-- ==== Sys2Proof/Machine/Topo.lean ====
section
/-! DEFINITION. The fixed shape of the wafer: grid positions, seams, stays, landing channels and channel ends (R20, R591 to
R596, R626, R627, R676). -/
namespace Sys2Proof.Machine

/-- A small number as an element of a finite range. -/
def fin (n x : Nat) [NeZero n] : Fin n := Fin.ofNat n x

def gridCol (f : Nat) : Nat := f % 8
def gridRow (f : Nat) : Nat := f / 8
def tileCol (t : Nat) : Nat := t % 26
def tileRow (t : Nat) : Nat := t / 26
/-- The physical tile at a row and a column. -/
def tileAt (r c : Nat) : Nat := r * 26 + c

/-- Global coordinates (R592). -/
def globalX (f t : Nat) : Nat := 26 * gridCol f + tileCol t
def globalY (f t : Nat) : Nat := 18 * gridRow f + tileRow t

/-- Bitwise exclusive or of small numbers. -/
def xorNat (a b : Nat) : Nat := a ^^^ b

/-- The partner field of stay port s of field f (R596). -/
def stayPartner (f s : Nat) : Nat :=
  let r := gridRow f; let c := gridCol f
  match s with
  | 0 => r * 8 + xorNat c 4
  | 1 => (6 - r) * 8 + xorNat c 2
  | 2 => (6 - r) * 8 + (7 - c)
  | _ => if r = 3 then 24 + xorNat c 1 else xorNat r 4 * 8 + c

/-- The attach tile of stay port s (R595). -/
def stayTile (s : Nat) : Nat :=
  match s with
  | 0 => tileAt 4 6 | 1 => tileAt 4 19 | 2 => tileAt 13 6 | _ => tileAt 13 19

/-- The attach fields of a landing (R594). -/
def attachFields (k : Nat) : Nat × Nat :=
  match k with
  | 0 => (1, 2) | 1 => (3, 4) | 2 => (5, 6)
  | 4 => (49, 50) | 5 => (51, 52) | 6 => (53, 54)
  | 3 => (15, 23) | 8 => (31, 39) | 9 => (47, 55)
  | 7 => (8, 16) | 10 => (24, 32) | _ => (40, 48)

/-- The landing attached to a field, and whether the field is its second attach field (R594). -/
def landingOf (f : Nat) : Option (Nat × Nat) :=
  (List.range 12).findSome? fun k =>
    if (attachFields k).1 = f then some (k, 0) else if (attachFields k).2 = f then some (k, 1) else none

/-- The attach tile of landing channel q of an attach field of landing k (R594). -/
def landingTile (k q : Nat) : Nat :=
  if k = 0 ∨ k = 1 ∨ k = 2 then tileAt 0 (3 + 6 * q)
  else if k = 4 ∨ k = 5 ∨ k = 6 then tileAt 17 (3 + 6 * q)
  else if k = 3 ∨ k = 8 ∨ k = 9 then tileAt (2 + 4 * q) 25
  else tileAt (2 + 4 * q) 0

/-- The end exists (R676): hosts 0 to 55 are fields, 56 + k is landing Lk with its channels 0 to 7. -/
def endExists (h e : Nat) : Bool :=
  if 56 ≤ h then decide (h < 68) && decide (e < 8)
  else if e < 18 then decide (gridCol h < 7)
  else if e < 36 then decide (0 < gridCol h)
  else if e < 62 then decide (gridRow h < 6)
  else if e < 88 then decide (0 < gridRow h)
  else if e < 92 then true
  else if e < 96 then (landingOf h).isSome
  else false

/-- The partner end of an end (R592, R594, R596). -/
def partnerEnd (h e : Nat) : Nat × Nat :=
  if 56 ≤ h then
    let a := attachFields (h - 56)
    if e < 4 then (a.1, 92 + e) else (a.2, 92 + (e - 4))
  else if e < 18 then (h + 1, e + 18)
  else if e < 36 then (h - 1, e - 18)
  else if e < 62 then (h + 8, e + 26)
  else if e < 88 then (h - 8, e - 26)
  else if e < 92 then (stayPartner h (e - 88), e)
  else match landingOf h with
    | some (k, j) => (56 + k, 4 * j + (e - 92))
    | none => (h, e)

/-- The tile at which an end of a field attaches (R592, R594, R595). -/
def endTile (h e : Nat) : Nat :=
  if e < 18 then tileAt e 25
  else if e < 36 then tileAt (e - 18) 0
  else if e < 62 then tileAt 17 (e - 36)
  else if e < 88 then tileAt 0 (e - 62)
  else if e < 92 then stayTile (e - 88)
  else match landingOf h with
    | some (k, _) => landingTile k (e - 92)
    | none => 0

/-- Stay ends. -/
def isStay (h e : Nat) : Bool := decide (h < 56) && decide (88 ≤ e) && decide (e < 92)

/-- Full active count, and lanes that may carry Hawser (R627). -/
def fullLanes (h e : Nat) : Nat := if isStay h e then 72 else 36
def laneCount (h e : Nat) : Nat := if isStay h e then 76 else 40

/-- The end whose field names the channel in reports and records (R166, R189): for a landing, its attach field's. -/
def recordEnd (h e : Nat) : Nat × Nat :=
  if 56 ≤ h then partnerEnd h e
  else if 18 ≤ e ∧ e < 36 then partnerEnd h e
  else if 62 ≤ e ∧ e < 88 then partnerEnd h e
  else if 88 ≤ e ∧ e < 92 then
    let p := partnerEnd h e
    if p.1 < h then p else (h, e)
  else (h, e)

/-- CTYPE and CINDEX of the channel of a record end (R188). -/
def channelCode (e : Nat) : Nat × Nat :=
  if e < 18 then (0, e) else if 36 ≤ e ∧ e < 62 then (1, e - 36) else if 88 ≤ e ∧ e < 92 then (2, e - 88)
  else (3, e - 92)

/-- The record end's number from CTYPE and CINDEX. -/
def endOfCode (ctype cindex : Nat) : Nat :=
  match ctype with
  | 0 => cindex | 1 => 36 + cindex | 2 => 88 + cindex | _ => 92 + cindex

/-- The key of an end. -/
def endKey (h e : Nat) : Nat := h * 128 + e

end Sys2Proof.Machine
end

ASSIGNMENT: The answer consists of the line holding "if e < 18 then (0, e)" and every line after it up to the end of the records, word for word.

EXERCISE OUTPUT:
  if e < 18 then (0, e) else if 36 ≤ e ∧ e < 62 then (1, e - 36) else if 88 ≤ e ∧ e < 92 then (2, e - 88)
  else (3, e - 92)

/-- The record end's number from CTYPE and CINDEX. -/
def endOfCode (ctype cindex : Nat) : Nat :=
  match ctype with
  | 0 => cindex | 1 => 36 + cindex | 2 => 88 + cindex | _ => 92 + cindex

/-- The key of an end. -/
def endKey (h e : Nat) : Nat := h * 128 + e

end Sys2Proof.Machine
end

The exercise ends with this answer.